WHAT IS BEING ASKED. Copy out, word for word, the lines from the start of the data below through the line containing "scalarCheck s .read", and no others.

[Saved entries]
○ ○ ○ ○

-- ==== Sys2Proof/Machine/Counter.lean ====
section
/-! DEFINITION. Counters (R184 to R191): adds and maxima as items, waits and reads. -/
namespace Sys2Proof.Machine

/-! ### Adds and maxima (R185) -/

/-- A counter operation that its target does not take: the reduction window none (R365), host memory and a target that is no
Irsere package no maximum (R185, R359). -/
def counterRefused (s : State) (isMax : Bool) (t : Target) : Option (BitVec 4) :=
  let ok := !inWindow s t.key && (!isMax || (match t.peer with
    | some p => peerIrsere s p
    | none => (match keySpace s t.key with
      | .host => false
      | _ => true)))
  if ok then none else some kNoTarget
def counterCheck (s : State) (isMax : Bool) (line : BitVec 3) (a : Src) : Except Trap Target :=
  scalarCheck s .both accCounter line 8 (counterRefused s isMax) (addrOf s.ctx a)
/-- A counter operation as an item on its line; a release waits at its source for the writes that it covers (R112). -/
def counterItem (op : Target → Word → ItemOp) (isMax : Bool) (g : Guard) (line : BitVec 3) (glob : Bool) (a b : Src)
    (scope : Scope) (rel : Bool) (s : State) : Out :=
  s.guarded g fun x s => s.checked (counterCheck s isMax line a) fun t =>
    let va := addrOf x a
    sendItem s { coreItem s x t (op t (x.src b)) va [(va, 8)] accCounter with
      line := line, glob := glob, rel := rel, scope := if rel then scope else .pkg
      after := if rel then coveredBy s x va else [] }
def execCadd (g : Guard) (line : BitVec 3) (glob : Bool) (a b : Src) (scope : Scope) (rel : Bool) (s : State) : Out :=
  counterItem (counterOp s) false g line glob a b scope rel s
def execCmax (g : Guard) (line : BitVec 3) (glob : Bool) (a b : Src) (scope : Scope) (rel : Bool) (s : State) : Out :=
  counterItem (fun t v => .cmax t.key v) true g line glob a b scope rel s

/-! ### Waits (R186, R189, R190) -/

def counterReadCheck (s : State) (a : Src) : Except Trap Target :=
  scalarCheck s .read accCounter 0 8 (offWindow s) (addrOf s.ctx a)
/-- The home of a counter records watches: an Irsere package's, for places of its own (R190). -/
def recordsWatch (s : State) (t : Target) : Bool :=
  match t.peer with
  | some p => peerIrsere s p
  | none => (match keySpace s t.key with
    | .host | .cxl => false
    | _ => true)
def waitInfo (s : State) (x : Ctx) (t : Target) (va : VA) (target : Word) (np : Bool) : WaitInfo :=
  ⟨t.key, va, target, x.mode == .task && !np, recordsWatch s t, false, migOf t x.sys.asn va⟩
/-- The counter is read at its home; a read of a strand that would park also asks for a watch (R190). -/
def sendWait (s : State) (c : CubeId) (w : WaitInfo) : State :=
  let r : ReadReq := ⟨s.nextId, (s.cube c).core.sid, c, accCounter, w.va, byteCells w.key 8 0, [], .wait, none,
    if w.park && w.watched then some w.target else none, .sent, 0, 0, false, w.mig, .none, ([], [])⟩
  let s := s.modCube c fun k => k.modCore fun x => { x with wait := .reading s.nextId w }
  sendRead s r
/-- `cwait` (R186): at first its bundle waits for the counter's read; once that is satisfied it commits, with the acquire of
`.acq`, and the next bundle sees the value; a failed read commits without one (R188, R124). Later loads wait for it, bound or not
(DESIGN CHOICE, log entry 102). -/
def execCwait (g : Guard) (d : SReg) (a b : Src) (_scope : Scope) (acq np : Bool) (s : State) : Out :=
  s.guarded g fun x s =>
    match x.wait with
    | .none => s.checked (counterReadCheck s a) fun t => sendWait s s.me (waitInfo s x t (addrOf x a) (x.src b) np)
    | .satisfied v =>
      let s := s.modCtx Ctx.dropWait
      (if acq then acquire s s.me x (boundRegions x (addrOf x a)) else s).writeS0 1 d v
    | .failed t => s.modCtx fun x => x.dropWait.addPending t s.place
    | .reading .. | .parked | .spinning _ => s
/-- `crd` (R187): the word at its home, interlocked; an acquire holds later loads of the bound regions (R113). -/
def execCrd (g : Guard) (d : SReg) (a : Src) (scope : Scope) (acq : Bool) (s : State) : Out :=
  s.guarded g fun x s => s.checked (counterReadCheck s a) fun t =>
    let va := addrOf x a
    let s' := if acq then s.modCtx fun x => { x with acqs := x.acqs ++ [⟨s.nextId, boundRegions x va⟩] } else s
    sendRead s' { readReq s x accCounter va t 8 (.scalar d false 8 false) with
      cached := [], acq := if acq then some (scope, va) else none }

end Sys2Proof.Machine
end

○ ○ ○ ○

SOLUTION FOR THIS TASK.
-- ==== Sys2Proof/Machine/Counter.lean ====
section
/-! DEFINITION. Counters (R184 to R191): adds and maxima as items, waits and reads. -/
namespace Sys2Proof.Machine

/-! ### Adds and maxima (R185) -/

/-- A counter operation that its target does not take: the reduction window none (R365), host memory and a target that is no
Irsere package no maximum (R185, R359). -/
def counterRefused (s : State) (isMax : Bool) (t : Target) : Option (BitVec 4) :=
  let ok := !inWindow s t.key && (!isMax || (match t.peer with
    | some p => peerIrsere s p
    | none => (match keySpace s t.key with
      | .host => false
      | _ => true)))
  if ok then none else some kNoTarget
def counterCheck (s : State) (isMax : Bool) (line : BitVec 3) (a : Src) : Except Trap Target :=
  scalarCheck s .both accCounter line 8 (counterRefused s isMax) (addrOf s.ctx a)
/-- A counter operation as an item on its line; a release waits at its source for the writes that it covers (R112). -/
def counterItem (op : Target → Word → ItemOp) (isMax : Bool) (g : Guard) (line : BitVec 3) (glob : Bool) (a b : Src)
    (scope : Scope) (rel : Bool) (s : State) : Out :=
  s.guarded g fun x s => s.checked (counterCheck s isMax line a) fun t =>
    let va := addrOf x a
    sendItem s { coreItem s x t (op t (x.src b)) va [(va, 8)] accCounter with
      line := line, glob := glob, rel := rel, scope := if rel then scope else .pkg
      after := if rel then coveredBy s x va else [] }
def execCadd (g : Guard) (line : BitVec 3) (glob : Bool) (a b : Src) (scope : Scope) (rel : Bool) (s : State) : Out :=
  counterItem (counterOp s) false g line glob a b scope rel s
def execCmax (g : Guard) (line : BitVec 3) (glob : Bool) (a b : Src) (scope : Scope) (rel : Bool) (s : State) : Out :=
  counterItem (fun t v => .cmax t.key v) true g line glob a b scope rel s

/-! ### Waits (R186, R189, R190) -/

def counterReadCheck (s : State) (a : Src) : Except Trap Target :=
  scalarCheck s .read accCounter 0 8 (offWindow s) (addrOf s.ctx a)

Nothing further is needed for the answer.